§ TASK STATEMENT
Go through the data and copy every line in which "true" appears.

Stored items
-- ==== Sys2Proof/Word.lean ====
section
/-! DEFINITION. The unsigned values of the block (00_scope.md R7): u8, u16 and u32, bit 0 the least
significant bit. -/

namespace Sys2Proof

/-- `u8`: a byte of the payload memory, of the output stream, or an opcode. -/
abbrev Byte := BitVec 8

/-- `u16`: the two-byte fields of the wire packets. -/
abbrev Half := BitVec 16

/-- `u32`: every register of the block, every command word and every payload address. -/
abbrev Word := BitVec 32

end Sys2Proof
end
--
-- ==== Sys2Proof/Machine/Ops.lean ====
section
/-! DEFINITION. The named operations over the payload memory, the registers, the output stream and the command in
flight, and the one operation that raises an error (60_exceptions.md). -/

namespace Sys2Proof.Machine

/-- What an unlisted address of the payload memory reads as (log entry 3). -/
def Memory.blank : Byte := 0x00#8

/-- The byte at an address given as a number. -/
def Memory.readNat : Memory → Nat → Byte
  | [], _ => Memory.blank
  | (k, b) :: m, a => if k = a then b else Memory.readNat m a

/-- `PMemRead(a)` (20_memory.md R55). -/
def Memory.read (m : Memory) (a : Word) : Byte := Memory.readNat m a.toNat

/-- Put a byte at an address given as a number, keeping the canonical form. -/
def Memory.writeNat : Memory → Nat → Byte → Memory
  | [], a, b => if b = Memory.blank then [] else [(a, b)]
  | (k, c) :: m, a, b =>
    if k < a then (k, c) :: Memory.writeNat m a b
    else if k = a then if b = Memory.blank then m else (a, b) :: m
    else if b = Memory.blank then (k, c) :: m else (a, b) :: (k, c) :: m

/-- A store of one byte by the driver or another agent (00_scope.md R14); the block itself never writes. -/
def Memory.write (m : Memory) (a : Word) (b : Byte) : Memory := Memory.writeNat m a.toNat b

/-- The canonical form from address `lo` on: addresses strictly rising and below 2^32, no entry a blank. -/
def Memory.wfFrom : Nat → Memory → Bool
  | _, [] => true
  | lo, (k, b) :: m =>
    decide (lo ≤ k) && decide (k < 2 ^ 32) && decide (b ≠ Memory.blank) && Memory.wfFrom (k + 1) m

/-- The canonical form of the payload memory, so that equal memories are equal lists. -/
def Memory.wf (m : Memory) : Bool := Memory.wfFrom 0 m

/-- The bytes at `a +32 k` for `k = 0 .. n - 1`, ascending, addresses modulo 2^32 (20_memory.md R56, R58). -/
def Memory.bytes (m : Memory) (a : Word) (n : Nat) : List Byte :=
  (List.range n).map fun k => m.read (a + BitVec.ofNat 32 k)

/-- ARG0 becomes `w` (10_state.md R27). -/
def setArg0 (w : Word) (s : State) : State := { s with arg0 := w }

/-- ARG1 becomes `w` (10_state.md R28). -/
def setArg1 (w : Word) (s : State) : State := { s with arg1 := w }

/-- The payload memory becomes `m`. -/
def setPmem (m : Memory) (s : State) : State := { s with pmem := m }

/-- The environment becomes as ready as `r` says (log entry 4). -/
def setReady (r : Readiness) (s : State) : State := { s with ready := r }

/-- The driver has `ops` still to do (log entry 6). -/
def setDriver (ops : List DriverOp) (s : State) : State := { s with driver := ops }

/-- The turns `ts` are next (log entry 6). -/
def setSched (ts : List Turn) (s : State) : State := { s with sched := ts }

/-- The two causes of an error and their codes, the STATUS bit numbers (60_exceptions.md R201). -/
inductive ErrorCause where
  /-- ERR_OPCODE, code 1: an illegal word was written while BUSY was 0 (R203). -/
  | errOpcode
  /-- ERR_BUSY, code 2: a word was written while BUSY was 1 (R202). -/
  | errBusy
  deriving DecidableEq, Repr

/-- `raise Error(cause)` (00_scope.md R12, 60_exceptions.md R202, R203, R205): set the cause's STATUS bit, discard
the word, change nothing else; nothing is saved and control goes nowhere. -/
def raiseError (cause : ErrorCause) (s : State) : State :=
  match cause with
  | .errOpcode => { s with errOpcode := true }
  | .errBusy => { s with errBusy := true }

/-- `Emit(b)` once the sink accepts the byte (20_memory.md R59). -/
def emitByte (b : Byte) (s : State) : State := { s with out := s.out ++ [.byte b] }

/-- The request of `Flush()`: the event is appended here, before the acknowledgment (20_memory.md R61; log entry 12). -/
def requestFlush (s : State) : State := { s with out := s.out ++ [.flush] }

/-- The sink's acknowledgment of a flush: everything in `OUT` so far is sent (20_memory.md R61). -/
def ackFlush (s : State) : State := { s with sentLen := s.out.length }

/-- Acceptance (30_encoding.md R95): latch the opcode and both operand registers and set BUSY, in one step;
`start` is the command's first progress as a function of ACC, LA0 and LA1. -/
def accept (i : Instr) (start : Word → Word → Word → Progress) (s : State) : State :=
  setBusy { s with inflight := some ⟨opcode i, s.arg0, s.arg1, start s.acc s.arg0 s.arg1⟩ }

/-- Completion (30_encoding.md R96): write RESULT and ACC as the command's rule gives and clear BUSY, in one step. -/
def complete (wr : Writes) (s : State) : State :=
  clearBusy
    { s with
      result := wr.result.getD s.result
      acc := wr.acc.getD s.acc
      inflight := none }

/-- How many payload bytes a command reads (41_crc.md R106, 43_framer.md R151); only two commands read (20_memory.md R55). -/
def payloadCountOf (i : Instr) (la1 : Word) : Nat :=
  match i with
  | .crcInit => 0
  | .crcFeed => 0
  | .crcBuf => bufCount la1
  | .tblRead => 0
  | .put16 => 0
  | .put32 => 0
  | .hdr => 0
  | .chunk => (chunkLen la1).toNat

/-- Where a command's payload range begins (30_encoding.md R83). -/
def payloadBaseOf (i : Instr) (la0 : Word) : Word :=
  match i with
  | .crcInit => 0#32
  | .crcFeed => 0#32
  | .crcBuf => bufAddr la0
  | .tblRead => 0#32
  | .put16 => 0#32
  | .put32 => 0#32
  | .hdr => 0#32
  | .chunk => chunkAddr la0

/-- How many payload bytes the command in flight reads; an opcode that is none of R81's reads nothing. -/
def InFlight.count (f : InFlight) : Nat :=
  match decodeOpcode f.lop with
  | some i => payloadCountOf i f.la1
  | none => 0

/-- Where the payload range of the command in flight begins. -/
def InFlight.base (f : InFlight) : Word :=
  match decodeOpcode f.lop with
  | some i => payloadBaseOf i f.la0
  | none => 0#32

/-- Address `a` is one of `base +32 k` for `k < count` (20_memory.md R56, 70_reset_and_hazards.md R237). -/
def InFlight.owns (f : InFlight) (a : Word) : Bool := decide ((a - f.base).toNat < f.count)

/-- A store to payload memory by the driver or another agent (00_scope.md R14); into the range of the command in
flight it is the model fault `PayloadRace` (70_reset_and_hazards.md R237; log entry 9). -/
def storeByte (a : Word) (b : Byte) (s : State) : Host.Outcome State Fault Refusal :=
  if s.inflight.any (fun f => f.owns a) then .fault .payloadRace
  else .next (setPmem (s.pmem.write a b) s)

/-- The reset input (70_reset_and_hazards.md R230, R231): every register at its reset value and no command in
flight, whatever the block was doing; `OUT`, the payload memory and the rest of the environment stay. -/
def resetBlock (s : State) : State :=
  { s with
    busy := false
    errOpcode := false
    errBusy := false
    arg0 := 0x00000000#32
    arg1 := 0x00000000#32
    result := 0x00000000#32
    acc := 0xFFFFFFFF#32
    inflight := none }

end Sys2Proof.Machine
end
--
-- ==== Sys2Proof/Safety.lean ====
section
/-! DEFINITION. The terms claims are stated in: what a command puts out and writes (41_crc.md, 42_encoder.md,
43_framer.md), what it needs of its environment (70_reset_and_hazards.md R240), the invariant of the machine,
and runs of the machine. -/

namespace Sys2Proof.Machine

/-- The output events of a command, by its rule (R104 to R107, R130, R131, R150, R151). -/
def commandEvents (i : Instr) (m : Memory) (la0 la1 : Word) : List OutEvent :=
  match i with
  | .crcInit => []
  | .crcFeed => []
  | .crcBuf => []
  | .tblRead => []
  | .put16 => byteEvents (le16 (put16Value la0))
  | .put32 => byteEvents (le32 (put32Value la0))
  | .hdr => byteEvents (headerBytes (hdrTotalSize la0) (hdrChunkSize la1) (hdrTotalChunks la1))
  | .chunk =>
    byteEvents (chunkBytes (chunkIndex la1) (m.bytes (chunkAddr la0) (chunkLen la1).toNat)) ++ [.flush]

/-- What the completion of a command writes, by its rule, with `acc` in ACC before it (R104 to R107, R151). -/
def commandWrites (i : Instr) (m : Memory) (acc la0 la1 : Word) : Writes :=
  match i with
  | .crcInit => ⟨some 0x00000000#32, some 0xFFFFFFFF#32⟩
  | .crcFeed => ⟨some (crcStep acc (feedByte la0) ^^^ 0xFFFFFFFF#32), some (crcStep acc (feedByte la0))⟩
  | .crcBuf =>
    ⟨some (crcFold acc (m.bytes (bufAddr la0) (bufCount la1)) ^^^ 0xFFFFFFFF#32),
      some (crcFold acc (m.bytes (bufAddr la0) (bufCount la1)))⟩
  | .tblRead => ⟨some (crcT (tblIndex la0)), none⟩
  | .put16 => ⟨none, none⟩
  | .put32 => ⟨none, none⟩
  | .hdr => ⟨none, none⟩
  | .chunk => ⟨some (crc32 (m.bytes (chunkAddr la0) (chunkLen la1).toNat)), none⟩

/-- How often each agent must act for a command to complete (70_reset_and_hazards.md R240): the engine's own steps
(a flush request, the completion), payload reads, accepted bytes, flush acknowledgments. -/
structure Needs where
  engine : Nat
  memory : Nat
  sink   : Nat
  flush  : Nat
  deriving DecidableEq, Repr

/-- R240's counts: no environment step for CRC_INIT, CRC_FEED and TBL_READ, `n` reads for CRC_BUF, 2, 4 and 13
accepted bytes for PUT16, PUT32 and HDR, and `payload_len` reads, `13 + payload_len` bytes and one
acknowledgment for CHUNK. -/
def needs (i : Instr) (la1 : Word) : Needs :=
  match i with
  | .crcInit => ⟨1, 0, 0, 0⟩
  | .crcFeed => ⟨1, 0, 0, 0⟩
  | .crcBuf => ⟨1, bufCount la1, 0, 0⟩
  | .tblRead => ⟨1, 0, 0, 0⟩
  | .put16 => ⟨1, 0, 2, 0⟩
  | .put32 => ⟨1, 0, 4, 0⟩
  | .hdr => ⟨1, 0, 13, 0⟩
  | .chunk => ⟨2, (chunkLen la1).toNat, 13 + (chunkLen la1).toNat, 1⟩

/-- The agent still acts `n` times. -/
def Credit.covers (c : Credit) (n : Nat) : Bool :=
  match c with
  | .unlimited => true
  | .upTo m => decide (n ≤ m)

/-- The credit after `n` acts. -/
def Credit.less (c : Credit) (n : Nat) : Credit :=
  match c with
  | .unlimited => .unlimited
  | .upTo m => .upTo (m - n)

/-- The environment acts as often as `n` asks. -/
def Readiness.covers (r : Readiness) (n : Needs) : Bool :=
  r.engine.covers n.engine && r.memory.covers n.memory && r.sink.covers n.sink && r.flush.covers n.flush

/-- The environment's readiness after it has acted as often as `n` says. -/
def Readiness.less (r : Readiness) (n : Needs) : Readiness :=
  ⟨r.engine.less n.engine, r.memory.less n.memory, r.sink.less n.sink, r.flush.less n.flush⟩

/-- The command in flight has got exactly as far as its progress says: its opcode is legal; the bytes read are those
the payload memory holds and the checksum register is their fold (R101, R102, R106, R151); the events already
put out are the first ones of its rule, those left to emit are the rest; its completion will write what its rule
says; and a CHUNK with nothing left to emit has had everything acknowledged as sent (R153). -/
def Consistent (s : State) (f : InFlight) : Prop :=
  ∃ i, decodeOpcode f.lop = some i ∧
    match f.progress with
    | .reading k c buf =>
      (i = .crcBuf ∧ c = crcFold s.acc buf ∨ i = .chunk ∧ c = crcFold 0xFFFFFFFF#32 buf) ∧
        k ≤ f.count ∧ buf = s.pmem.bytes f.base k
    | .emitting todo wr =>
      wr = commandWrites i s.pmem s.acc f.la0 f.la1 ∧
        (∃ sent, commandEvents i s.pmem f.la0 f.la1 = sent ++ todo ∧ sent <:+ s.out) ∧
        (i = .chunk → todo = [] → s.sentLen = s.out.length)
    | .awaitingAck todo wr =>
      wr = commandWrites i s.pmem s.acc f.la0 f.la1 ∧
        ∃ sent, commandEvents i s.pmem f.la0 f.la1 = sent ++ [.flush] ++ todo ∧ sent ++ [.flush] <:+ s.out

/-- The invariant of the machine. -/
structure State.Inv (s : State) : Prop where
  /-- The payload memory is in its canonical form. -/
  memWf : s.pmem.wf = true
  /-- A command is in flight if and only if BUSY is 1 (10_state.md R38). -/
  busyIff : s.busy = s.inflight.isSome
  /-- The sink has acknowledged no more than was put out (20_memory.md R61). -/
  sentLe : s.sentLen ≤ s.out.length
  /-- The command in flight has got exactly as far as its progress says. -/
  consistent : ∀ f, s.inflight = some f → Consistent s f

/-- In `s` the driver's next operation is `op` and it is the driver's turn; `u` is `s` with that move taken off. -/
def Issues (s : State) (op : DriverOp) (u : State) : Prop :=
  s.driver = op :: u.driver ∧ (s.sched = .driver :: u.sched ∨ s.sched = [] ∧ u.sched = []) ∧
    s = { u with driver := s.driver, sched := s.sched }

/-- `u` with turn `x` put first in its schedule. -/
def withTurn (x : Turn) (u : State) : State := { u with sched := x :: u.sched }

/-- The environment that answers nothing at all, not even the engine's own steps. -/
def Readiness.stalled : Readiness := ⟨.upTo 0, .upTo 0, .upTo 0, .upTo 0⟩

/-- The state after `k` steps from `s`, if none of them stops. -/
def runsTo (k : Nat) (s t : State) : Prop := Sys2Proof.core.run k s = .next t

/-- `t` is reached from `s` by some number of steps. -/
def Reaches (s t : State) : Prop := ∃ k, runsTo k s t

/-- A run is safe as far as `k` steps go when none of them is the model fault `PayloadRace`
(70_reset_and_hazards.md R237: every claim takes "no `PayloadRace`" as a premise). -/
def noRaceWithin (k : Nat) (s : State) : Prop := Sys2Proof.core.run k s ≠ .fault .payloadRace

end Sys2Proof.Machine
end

§ ANSWER SECTION
  | _, [] => true
  | .errOpcode => { s with errOpcode := true }
  | .errBusy => { s with errBusy := true }
  | .unlimited => true
  memWf : s.pmem.wf = true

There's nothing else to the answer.